Match Editorial

SRM 210
Wednesday, September 1, 2004

Match summary

The problems of this match contained a variety of traditional programming challenge topics, but they shared a common theme of relevance to "real world" concerns in software development. Besides enhancing the validity of TopCoder competitions as an indicator of on-the-job performance, real world problems also net the problem writer a handsome bonus payment. Unfortunately, these problems have a somewhat tarnished reputation since they frequently involve tedious simulations of complex but uninteresting systems. Therefore, my goal was to create a problem set that was both relevant in the real world and fun to solve.

In Division 1, snewman struck early and quickly, turning in the fastest times on both the easy and medium problems. However, venco pulled into first place at the end of the coding phase with a blistering time of just under fifteen minutes on the hard problem. The standings continued to reshuffle during a lively challenge phase, as snewman gained 100 points from successful challenges while venco lost 50 points from an unsuccessful attempt. Impressively, sjelkjd managed to take down four solutions to the medium problem for 200 points, the most of any coder in this challenge phase.
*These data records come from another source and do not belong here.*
-- ==== Sys2Proof/Laws/PerInstr.lean ====
section
/-! SUPPORT. The encoding of every instruction, one lemma for each constructor: its word decodes to it (R89, R105, R109). -/

namespace Sys2Proof.Laws.Encoding

set_option Elab.async false
set_option linter.unusedSimpArgs false

/-- Where the operands of an instruction hold no reserved value, the word written for it with any chain bit and stall count decodes
to that chain bit, that stall count and that instruction, with every operand. An event has no word. -/
def Statement (i : Instr) : Prop :=
  ∀ (c : Bool) (st : BitVec 3) (w : Word), i.wf = true → encodeWord c st i = some w → decode w = .ok ⟨c, st, i⟩

/-- A field within the lower of two joined parts. -/
theorem field_low {v w : Nat} {x : BitVec v} {y : BitVec w} {lo len : Nat} (h : lo + len ≤ w) :
    (x ++ y).extractLsb' lo len = y.extractLsb' lo len := BitVec.extractLsb'_append_eq_of_add_le h

/-- A field within the upper of two joined parts. -/
theorem field_high {v w : Nat} {x : BitVec v} {y : BitVec w} {lo len : Nat} (h : w ≤ lo) :
    (x ++ y).extractLsb' lo len = x.extractLsb' (lo - w) len := BitVec.extractLsb'_append_eq_of_le h

/-- A field of the operand bits is a field of the word. -/
theorem field_nested {n : Nat} (x : BitVec n) (lo len m : Nat) (h : lo + len ≤ m) :
    (x.extractLsb' 0 m).extractLsb' lo len = x.extractLsb' lo len := by
  ext i hi
  simp
  omega

/-- A word is read by its opcode and operand bits; its chain bit and stall count stand above them. -/
theorem reads {n : Nat} (hn : n = 28) (c : Bool) (st : BitVec 3) (x : BitVec n) (w : Word)
    (hx : w = (BitVec.ofBool c ++ st ++ x).cast (by subst hn; rfl)) (r : Except Reject Instr)
    (ho : decodeShape (x.extractLsb' 22 6) (x.extractLsb' 0 22) = r) {i : Instr} (h : r = .ok i) (hw : i.wf = true) :
    decode w = .ok ⟨c, st, i⟩ := by
  subst hn hx
  rw [h] at ho
  rw [BitVec.cast_eq]
  have op : (BitVec.ofBool c ++ st ++ x).extractLsb' 22 6 = x.extractLsb' 22 6 := field_low (by omega)
  have args : (BitVec.ofBool c ++ st ++ x).extractLsb' 0 22 = x.extractLsb' 0 22 := field_low (by omega)
  have stall : (BitVec.ofBool c ++ st ++ x).extractLsb' 28 3 = st := by
    rw [field_high (by omega), field_low (by omega)]
    simp
  have chain : (BitVec.ofBool c ++ st ++ x).getLsbD 31 = c := by
    rw [BitVec.getLsbD_append, if_neg (by omega), BitVec.getLsbD_append, if_neg (by omega)]
    cases c <;> rfl
  simp only [decode, decodeBody, op, args, stall, chain, ho, hw, if_true]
These feats were insufficient to stave off defending champion tomek, who came from behind with 100 points from three successful and one failed challenge to win the match. This places him in an exact tie with SnapDragon for the highest rating and sets the stage for the 2004 TopCoder Open.
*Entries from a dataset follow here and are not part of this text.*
theorem exec_brcEqz (a : BitVec 6) (off : BitVec 12) (s : State) (v : View) (h : Runs s v (.brcEqz a off)) :
    exec (.brcEqz a off) s = .next (
      s.branchIf v (v.s a.toNat == 0) off) := by
  simp only [exec, execBrcEqz]; exact word_runs h

theorem exec_brcNez (a : BitVec 6) (off : BitVec 12) (s : State) (v : View) (h : Runs s v (.brcNez a off)) :
    exec (.brcNez a off) s = .next (
      s.branchIf v (v.s a.toNat != 0) off) := by
  simp only [exec, execBrcNez]; exact word_runs h

theorem exec_brcLtz (a : BitVec 6) (off : BitVec 12) (s : State) (v : View) (h : Runs s v (.brcLtz a off)) :
    exec (.brcLtz a off) s = .next (
      s.branchIf v (decide ((v.s a.toNat).toInt < 0)) off) := by
  simp only [exec, execBrcLtz]; exact word_runs h

theorem exec_brcGez (a : BitVec 6) (off : BitVec 12) (s : State) (v : View) (h : Runs s v (.brcGez a off)) :
    exec (.brcGez a off) s = .next (
      s.branchIf v (decide (0 ≤ (v.s a.toNat).toInt)) off) := by
  simp only [exec, execBrcGez]; exact word_runs h

theorem exec_brcAny (m : BitVec 3) (off : BitVec 12) (s : State) (v : View) (h : Runs s v (.brcAny m off)) :
    exec (.brcAny m off) s = .next (
      s.branchIf v ((v.active &&& v.m m.toNat) != 0) off) := by
  simp only [exec, execBrcAny]; exact word_runs h

theorem exec_brcAll (m : BitVec 3) (off : BitVec 12) (s : State) (v : View) (h : Runs s v (.brcAll m off)) :
    exec (.brcAll m off) s = .next (
      s.branchIf v ((v.active &&& v.m m.toNat) == v.active) off) := by
  simp only [exec, execBrcAll]; exact word_runs h

theorem exec_brcNone (m : BitVec 3) (off : BitVec 12) (s : State) (v : View) (h : Runs s v (.brcNone m off)) :
    exec (.brcNone m off) s = .next (
      s.branchIf v ((v.active &&& v.m m.toNat) == 0) off) := by
  simp only [exec, execBrcNone]; exact word_runs h

theorem exec_brcSplit (m : BitVec 3) (off : BitVec 12) (s : State) (v : View) (h : Runs s v (.brcSplit m off)) :
    exec (.brcSplit m off) s = .next (
      let t := v.active &&& v.m m.toNat
      if t = 0 then s
      else if t = v.active then s.jumpTo (v.target off)
      else s.modIssue (fun i => { i with
        ctl := if i.ctl = .fall then .split t (v.target off) else i.ctl
        visible := true })) := by
  simp only [exec, execBrcSplit]; exact word_runs h

theorem exec_jmp (off : BitVec 22) (s : State) (v : View) (h : Runs s v (.jmp off)) :
    exec (.jmp off) s = .next (
      s.jumpTo (v.target off)) := by
  simp only [exec, execJmp]; exact word_runs h

theorem exec_call (off : BitVec 22) (s : State) (v : View) (h : Runs s v (.call off)) :
    exec (.call off) s = .next (
      (s.putLink v).jumpTo (v.target off)) := by
  simp only [exec, execCall]; exact word_runs h

theorem exec_jmpr (a : BitVec 6) (s : State) (v : View) (h : Runs s v (.jmpr a)) :
    exec (.jmpr a) s = .next (
      s.jumpTo (v.s a.toNat)) := by
  simp only [exec, execJmpr]; exact word_runs h

theorem exec_callr (a : BitVec 6) (s : State) (v : View) (h : Runs s v (.callr a)) :
    exec (.callr a) s = .next (
      (s.putLink v).jumpTo (v.s a.toNat)) := by
  simp only [exec, execCallr]; exact word_runs h

theorem exec_ret (a : BitVec 6) (s : State) (v : View) (h : Runs s v (.ret a)) :
    exec (.ret a) s = .next (
      s.jumpTo (v.s a.toNat)) := by
  simp only [exec, execRet]; exact word_runs h

theorem exec_mand (d a b : BitVec 3) (s : State) (v : View) (h : Runs s v (.mand d a b)) :
    exec (.mand d a b) s = .next (
      s.putWholeMask v d (v.m a.toNat &&& v.m b.toNat)) := by
  simp only [exec, execMand]; exact word_runs h

theorem exec_mor (d a b : BitVec 3) (s : State) (v : View) (h : Runs s v (.mor d a b)) :
    exec (.mor d a b) s = .next (
      s.putWholeMask v d (v.m a.toNat ||| v.m b.toNat)) := by
  simp only [exec, execMor]; exact word_runs h

theorem exec_mxor (d a b : BitVec 3) (s : State) (v : View) (h : Runs s v (.mxor d a b)) :
    exec (.mxor d a b) s = .next (
      s.putWholeMask v d (v.m a.toNat ^^^ v.m b.toNat)) := by
  simp only [exec, execMxor]; exact word_runs h

theorem exec_mandn (d a b : BitVec 3) (s : State) (v : View) (h : Runs s v (.mandn d a b)) :
    exec (.mandn d a b) s = .next (
      s.putWholeMask v d (v.m a.toNat &&& ~~~(v.m b.toNat))) := by
  simp only [exec, execMandn]; exact word_runs h

theorem exec_mnot (d a : BitVec 3) (s : State) (v : View) (h : Runs s v (.mnot d a)) :
    exec (.mnot d a) s = .next (
      s.putWholeMask v d (~~~(v.m a.toNat))) := by
  simp only [exec, execMnot]; exact word_runs h

theorem exec_mpopc (d : BitVec 6) (a : BitVec 3) (s : State) (v : View) (h : Runs s v (.mpopc d a)) :
    exec (.mpopc d a) s = .next (
      s.putScalar v 1 d (BitVec.ofNat 64 (v.active &&& v.m a.toNat).count)) := by
  simp only [exec, execMpopc]; exact word_runs h

theorem exec_mffs (d : BitVec 6) (a : BitVec 3) (s : State) (v : View) (h : Runs s v (.mffs d a)) :
    exec (.mffs d a) s = .next (
      let x := v.active &&& v.m a.toNat
      s.putScalar v 1 d (if x = 0 then BitVec.allOnes 64 else BitVec.ofNat 64 x.low)) := by
  simp only [exec, execMffs]; exact word_runs h

theorem exec_mtos (d : BitVec 6) (a : BitVec 3) (s : State) (v : View) (h : Runs s v (.mtos d a)) :
    exec (.mtos d a) s = .next (
      s.putScalar v 1 d (v.m a.toNat)) := by
  simp only [exec, execMtos]; exact word_runs h

theorem exec_stom (d : BitVec 3) (a : BitVec 6) (s : State) (v : View) (h : Runs s v (.stom d a)) :
    exec (.stom d a) s = .next (
      s.putWholeMask v d (v.s a.toNat)) := by
  simp only [exec, execStom]; exact word_runs h

theorem exec_mact (d : BitVec 3) (s : State) (v : View) (h : Runs s v (.mact d)) :
    exec (.mact d) s = .next (
      s.putWholeMask v d v.active) := by
  simp only [exec, execMact]; exact word_runs h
In Division 2, Cmonkey, newcomer Sumudu, and bugloaf turned in the top three scores with solid performances during the coding phase. In all, twenty-two coders advanced to Division 1.
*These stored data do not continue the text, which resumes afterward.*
/-- The code of the trap that a word's checks find. -/
def trapOf (s : State) (i : Instr) : Option (BitVec 8 × BitVec 18) :=
  (s.view?.bind (fun v => s.wordTrap v i)).map (fun x => (x.trap.code, x.trap.detail))

/-- The state that an answer goes on with. -/
def nextOf (o : Host.Outcome State Fault Refusal) : State :=
  match o with
  | .next t => t
  | _ => State.reset

def goesOn (o : Host.Outcome State Fault Refusal) : Bool :=
  match o with
  | .next _ => true
  | _ => false

/-- The warp is split: a second fragment holds lane 1. -/
def splitHere : State := here.setFrag 60 { warp := 5, pc := 0x12000, lm := 2, fmt := 1 }

/-- The fragment is inside a capsule body. -/
def heldCapsule : Capsule :=
  { record := 0x10000000, gen := 1, adopting := false, body := [], entry := 0x12004, exitAt := 0x12030, exitNext := 0x12034, first := 0, frag := 6 }
def capHere : State := here.modWarp 5 (fun w => { w with capsule := some heldCapsule })

/-- The fragment is in its handler. -/
def handlerHere (status : Dword) : State := here.modFrag 6 (fun f => { f with hnd := true, tsave0 := 0x12000, tsave1 := status })

/-- The warp owns the engine of core 0 and a reservation of 1,024 accumulators. -/
def ownerHere : State :=
  (here.modCore 0 (fun c => { c with owner := some 5, width8 := some false })).modWarp 5 (fun w => { w with msmHeld := true, msmSize := 1024 })

/-- The warp is the planer of core 0. -/
def planerHere : State :=
  (here.modWarp 5 (fun w => { w with planer := some 0 })).modCore 0 (fun c => { c with planer := .running, planerWarp := some 5, planerWg := some 4 })

/-! ### Words that run: a state that meets the hypotheses of each statement about words -/

theorem witness_SaluResults : allRun here [.sadd 1 2 3, .ssub 1 1 1, .smul 47 2 3, .smulh 48 2 3, .smulhu 63 2 3, .sand 0 0 0, .sor 1 2 3,
    .sxor 1 2 3, .sshl 1 2 3, .sshr 1 2 3, .ssra 1 2 3, .smin 1 2 3, .smax 1 2 3, .sminu 1 2 3, .smaxu 1 2 3, .sslt 1 2 3] = true := by
  decide
theorem witness_Salu2Results : allRun here [.ssltu 1 2 3, .sdiv 1 2 3, .sdivu 1 2 3, .srem 1 2 3, .sremu 1 2 3, .sclz 1 2, .spopc 1 2,
    .sbrev 1 2, .ssext 1 2 0, .ssext 1 2 1, .ssext 1 2 2, .szext 1 2 0, .szext 1 2 1, .szext 1 2 2] = true := by decide
theorem witness_ScalarConstantResults : allRun here [.saddi 1 2 0x3FF, .sandi 1 2 3, .sori 1 2 3, .sxori 1 2 3, .sshiShl 1 2 63,
    .sshiShr 1 2 0, .sshiSra 1 2 3, .sshiRor 1 2 3, .smovk 1 0xFFFF, .smovks 1 2] = true := by decide
/-- Outside a body a split warp traps on s47 and not on s48; in a body k7 may be named, and k8 may not (R45, R106, R117, R309). -/
theorem witness_ScalarWordTraps : trapOf splitHere (.sadd 47 0 0) = some (0x04, 47) ∧ trapOf splitHere (.sadd 48 0 0) = none ∧
    trapOf here (.sadd 47 0 0) = none ∧ trapOf capHere (.sadd 7 7 7) = none ∧ trapOf capHere (.sadd 7 7 8) = some (0x01, 0x01) ∧
    breaksGroup 0x12000 [0x00411820] [some (.sadd 1 6 2)] 0 = false := by decide
/-- CHECK is set, s2 becomes visible at tick 8, and s3 is outstanding. -/
def checkHere : State := (here.modWg 4 (fun g => { g with ctl := 1 })).modFrag 6 (fun f => { f with pend := [⟨8, .scal 2 0⟩], uncovered := [(9, .s 3)] })
theorem witness_ScalarWordTraps_check : checkHere.view?.map (fun v => [Instr.sadd 1 2 4, .sadd 1 4 3, .sadd 2 4 5, .sdiv 2 4 5, .sadd 1 4 5].map (fun i =>
    (v.scoreboard i).map (fun x => x.trap.detail))) = some [some 0x42, some 0x43, some 0x42, none, none] := by decide
/-- Lane 0 is active: m1 holds it, m0 does not, and s1 is negative. -/
def branchHere : State :=
  (scalars here [(1, 0x8000000000000000), (2, 0x12000)]).modFrag 6 (fun f => { f with m := Table.put 0 f.m 1 1 })
theorem witness_BranchResults : allRun branchHere [.brcEqz 0 1, .brcEqz 1 1, .brcNez 1 0xFFF, .brcLtz 1 0x800, .brcGez 1 0x7FF, .brcAny 1 1,
    .brcAny 0 1, .brcAll 1 1, .brcAll 0 1, .brcNone 0 1, .brcNone 1 1, .brcSplit 0 1, .brcSplit 1 1, .jmp 0x200000, .call 1, .jmpr 2, .callr 2,
    .ret 63] = true ∧ (branchHere.view?.any (fun v => v.active.getLsbD 0 && (v.m 1).getLsbD 0 && !(v.m 0).getLsbD 0)) = true := by decide
theorem witness_IndirectJumpsAreAligned : ([0x12001, 0x12002, 0x12003] : List Dword).all (fun x =>
    [Instr.jmpr 2, .callr 2, .ret 2].all (fun i => trapOf (scalars here [(2, x)]) i == some (0x06, 0)) &&
    (scalars here [(2, x)]).view?.any (fun v => !v.inBody && (v.sReg 2).toNat % 4 != 0)) = true := by decide
theorem witness_MaskResults : allRun here [.mand 1 2 3, .mor 1 2 3, .mxor 1 2 3, .mandn 7 2 3, .mnot 1 2, .mpopc 4 1, .mffs 4 1, .mtos 63 7,
    .stom 0 4, .mact 7] = true := by decide
/-- FMT 1 is RNE with every other field 0. -/
theorem witness_ControlResults : allRun (scalars here [(1, 1)]) [.regang, .setfmt 1, .getfmt 2, .setrm 1, .setrm 5, .yield, .getcr 2 0, .setcr 1 0,
    .setcr 1 1, .setcr 1 0x009, .setcr 1 0x00E, .setcr 1 0x011, .setcr 1 0x008, .setcr 1 0x031, .sqmap 1, .fragid 2, .waitc 0 63 63, .nop] = true ∧
    wgWritable 0x008 = true ∧ wgWritable 0x031 = true ∧ wgWritable 0 = false ∧ wgWritable 0x011 = false ∧
    (here.view?.bind (fun v => here.readCr v 0x04B)) = some 5 ∧
    here.view?.any (fun v => (here.team? v.g.team).any (fun t => (here.grid? t.grid).isSome)) = true ∧
    ((here.wg? 4).map (fun g => ({ g with crPend := [⟨9, 0, 0, 8, 1⟩, ⟨9, 3, 0, 8, 2⟩] } : Wg).atTick true 9)).map Wg.tvec = some 2 := by decide
/-- 0x04B is read only, 0x04C and 0xFFF are unassigned. -/
theorem witness_ControlNumbersAreChecked : trapOf here (.setcr 1 0x04B) = some (0x01, 0x0F) ∧ trapOf here (.getcr 1 0x04C) = some (0x01, 0x0F) ∧
    trapOf here (.getcr 1 0x04B) = none ∧ trapOf here (.setcr 1 0xFFF) = some (0x01, 0x0F) ∧ here.view?.any (fun v => !v.inBody) = true := by decide
theorem witness_RegisterWordsFrame : allRun here [.sadd 1 2 3, .vadds 1 2 3 0 0, .vfma 1 2 3 0, .vsfuTanh 1 2 0, .setcr 1 0x011] = true ∧
    ([.sadd 1 2 3, .vadds 1 2 3 0 0, .vfma 1 2 3 0, .vsfuTanh 1 2 0, .setcr 1 0x011] : List Instr).all (fun i => [Pipe.s, .vi, .vf, .x].contains (uses i).pipe) =
      true ∧ wgWritable 0x011 = false ∧ (here.frag? 6).isSome = true ∧ here.view?.any (fun v => v.fid == 6) = true := by decide
theorem witness_VectorIntegerResults : allRun here [.vadd 1 2 3 0 0, .vsub 1 2 3 0 0, .vmul 1 2 3 0 0, .vmulh 1 2 3 0 0, .vmulhu 1 2 3 0 0,
    .vmad 1 2 3 0 0, .vand 1 2 3 0 0, .vor 1 2 3 0 0, .vxor 1 2 3 0 0, .vandn 1 2 3 0 0, .vshl 1 2 3 0 0, .vshr 1 2 3 0 0, .vsra 1 2 3 0 0,
    .vmin 1 2 3 0 0, .vmax 1 2 3 0 0, .vminu 1 2 3 0 0, .vmaxu 1 2 3 0 0, .vrot 1 1 1 1 1, .vaddi 63 0 0x200] = true := by decide
theorem witness_BitCountAndPackResults : allRun here [.vclz 1 2 0, .vpopc 1 2 0, .vbrev 1 2 0, .vsext 1 2 0 0, .vsext 1 2 1 0, .vpk16 1 2 3 0 0,
    .vupkl16 1 2 0, .vupkh16 1 2 0, .vbyte 1 2 3 0 0] = true := by decide
theorem witness_CompareAndMoveResults : allRun here [.vadds 1 2 3 0 0, .vsubs 1 2 3 0 0, .vceq 1 2 3 0 0, .vclt 1 2 3 0 0, .vcltu 1 2 3 0 0,
    .vcle 1 2 3 0 0, .vbcs 1 2 0, .vmovm 1 2 3 0 0, .vlane 1 2 0, .vtos 1 2 3 0 0, .vshfl 1 2 3 0 0, .vbcl 1 2 3 0 0, .vrotl 1 2 3 0 0,
    .vperm 1 2 3 0 0] = true := by decide
theorem witness_VectorFloatResults : allRun here [.vfadd 1 2 3 0, .vfsub 1 2 3 1, .vfmul 1 2 3 2, .vfdiv 1 2 3 3, .vfma 1 2 3 4, .vfms 1 2 3 5,
    .vfmin 1 2 3, .vfmax 1 2 3, .vfabs 1 2, .vfcls 1 2, .vfcmpEq 1 2 3, .vfcmpLt 1 2 3, .vfcmpLe 1 2 3, .vfcmpUn 1 2 3, .vfcmpNe 1 2 3] = true ∧
    here.view?.any (fun v => decide (vfFmt v.fmt = .fp32)) = true := by decide
theorem witness_IntegerReductionResults : allRun here [.vredadd 1 2 0, .vredor 1 2 0, .vredmin 1 2 0, .vredmax 1 2 0, .vscanadd 1 2 0,
    .vscanaddx 1 2 0, .vscanmin 1 2 0, .vscanmax 1 2 0] = true ∧ here.view?.any (fun v => v.active.getLsbD 0 && decide (0 < v.w.width)) = true := by
  decide
theorem witness_FloatReductionResults : allRun here [.vfredadd 1 2 0, .vfredmax 1 2, .vfscanadd 1 2 0, .vfscanmax 1 2] = true := by decide
theorem witness_SpecialFunctionResults : allRun here [.vsfuRcp 1 2 0, .vsfuRsq 1 2 0, .vsfuSqrt 1 2 0, .vsfuEx2 1 2 0, .vsfuLg2 1 2 0,
    .vsfuSin 1 2 0, .vsfuCos 1 2 0, .vsfuTanh 1 2 0, .vsfuSigm 1 2 0] = true := by decide
theorem witness_ConversionResults : allRun here [.vcvt 1 2 0 5 0, .vqnt 1 2 3 0, .vdqnt 1 2 3 0, .vlqenc 1 2 3 0 0, .vlqdec 1 2 3 0 0,
    .vlqins 1 2 3 0 0, .vlqerr 1 2 3 0 0] = true ∧ allRun planerHere [.vcvt 1 2 0 5 0, .vqnt 1 2 3 0, .vlqdec 1 2 3 0 0] = true ∧
    planerHere.view?.any View.inPlaner = true ∧ here.view?.any (fun v => !v.inPlaner && v.active.toList.head? == some 0) = true := by decide
/-- Codes that the clauses on single elements speak of: the last format index and code of a byte, a scale, and an octet of one element. -/
theorem witness_ConversionResults_elements : 255 < 2 ^ (CvtFmt.ofIndex 7).width ∧ (7, 6) ∈ [(7, 1), (7, 2), (7, 6)] ∧ (5, 7) ∉ [(7, 1), (7, 2), (7, 6)] ∧
    goodScale (decodeF .fp32 0x3F800000) ∧ ¬goodScale (decodeF .fp32 0x80000000) ∧ (2 ^ 16 - 1 < 2 ^ 16 ∧ 7 < 8) ∧
    (([(7, decodeF .fp32 0x3F800000)] : List (Nat × FVal)).map Prod.fst).Pairwise (· < ·) := by
  have h : decodeF .fp32 0x80000000 = .num true 0 (-149) := by decide
  refine ⟨by decide, by decide, by decide, ⟨false, 0x800000, -23, by decide, by decide⟩, ?_, by decide, by decide⟩
  rintro ⟨n, m, e, he, hm⟩
  rw [h] at he
  cases he
  exact hm rfl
The writer's solution to all six problems are posted in the practice rooms.

The Problems

TitleString

Used as: Division Two - Level One:

Value 250

Submission Rate 197 / 216 (91.20%)

Success Rate 177 / 197 (89.85%)

High Score eleusive for 248.65 points (2 mins 6 secs)

Average Score 214.67 (for 177 correct submissions)

This may have been the easiest problem, but consider this: every modern word processing application has a feature that does the same thing, and chances are that every desktop computer you see has some sort of word processor software installed. Therefore, if you can solve this problem, you too can write code that is used by millions of people on a daily basis! This is the sort of thinking that was responsible for the dot-com bubble.

In the context of this problem, if a character is a letter, and if it is positioned after a space character or at the beginning of the string, it is the first character of a word and should be capitalized. The previous sentence describes a correct solution in its entirety, and can quickly be translated into code.

DrivingDirections

Used as: Division Two - Level Two:

Value 500

Submission Rate 167 / 216 (77.31%)

Success Rate 113 / 167 (67.66%)

High Score therealmoose for 475.48 points (6 mins 31 secs)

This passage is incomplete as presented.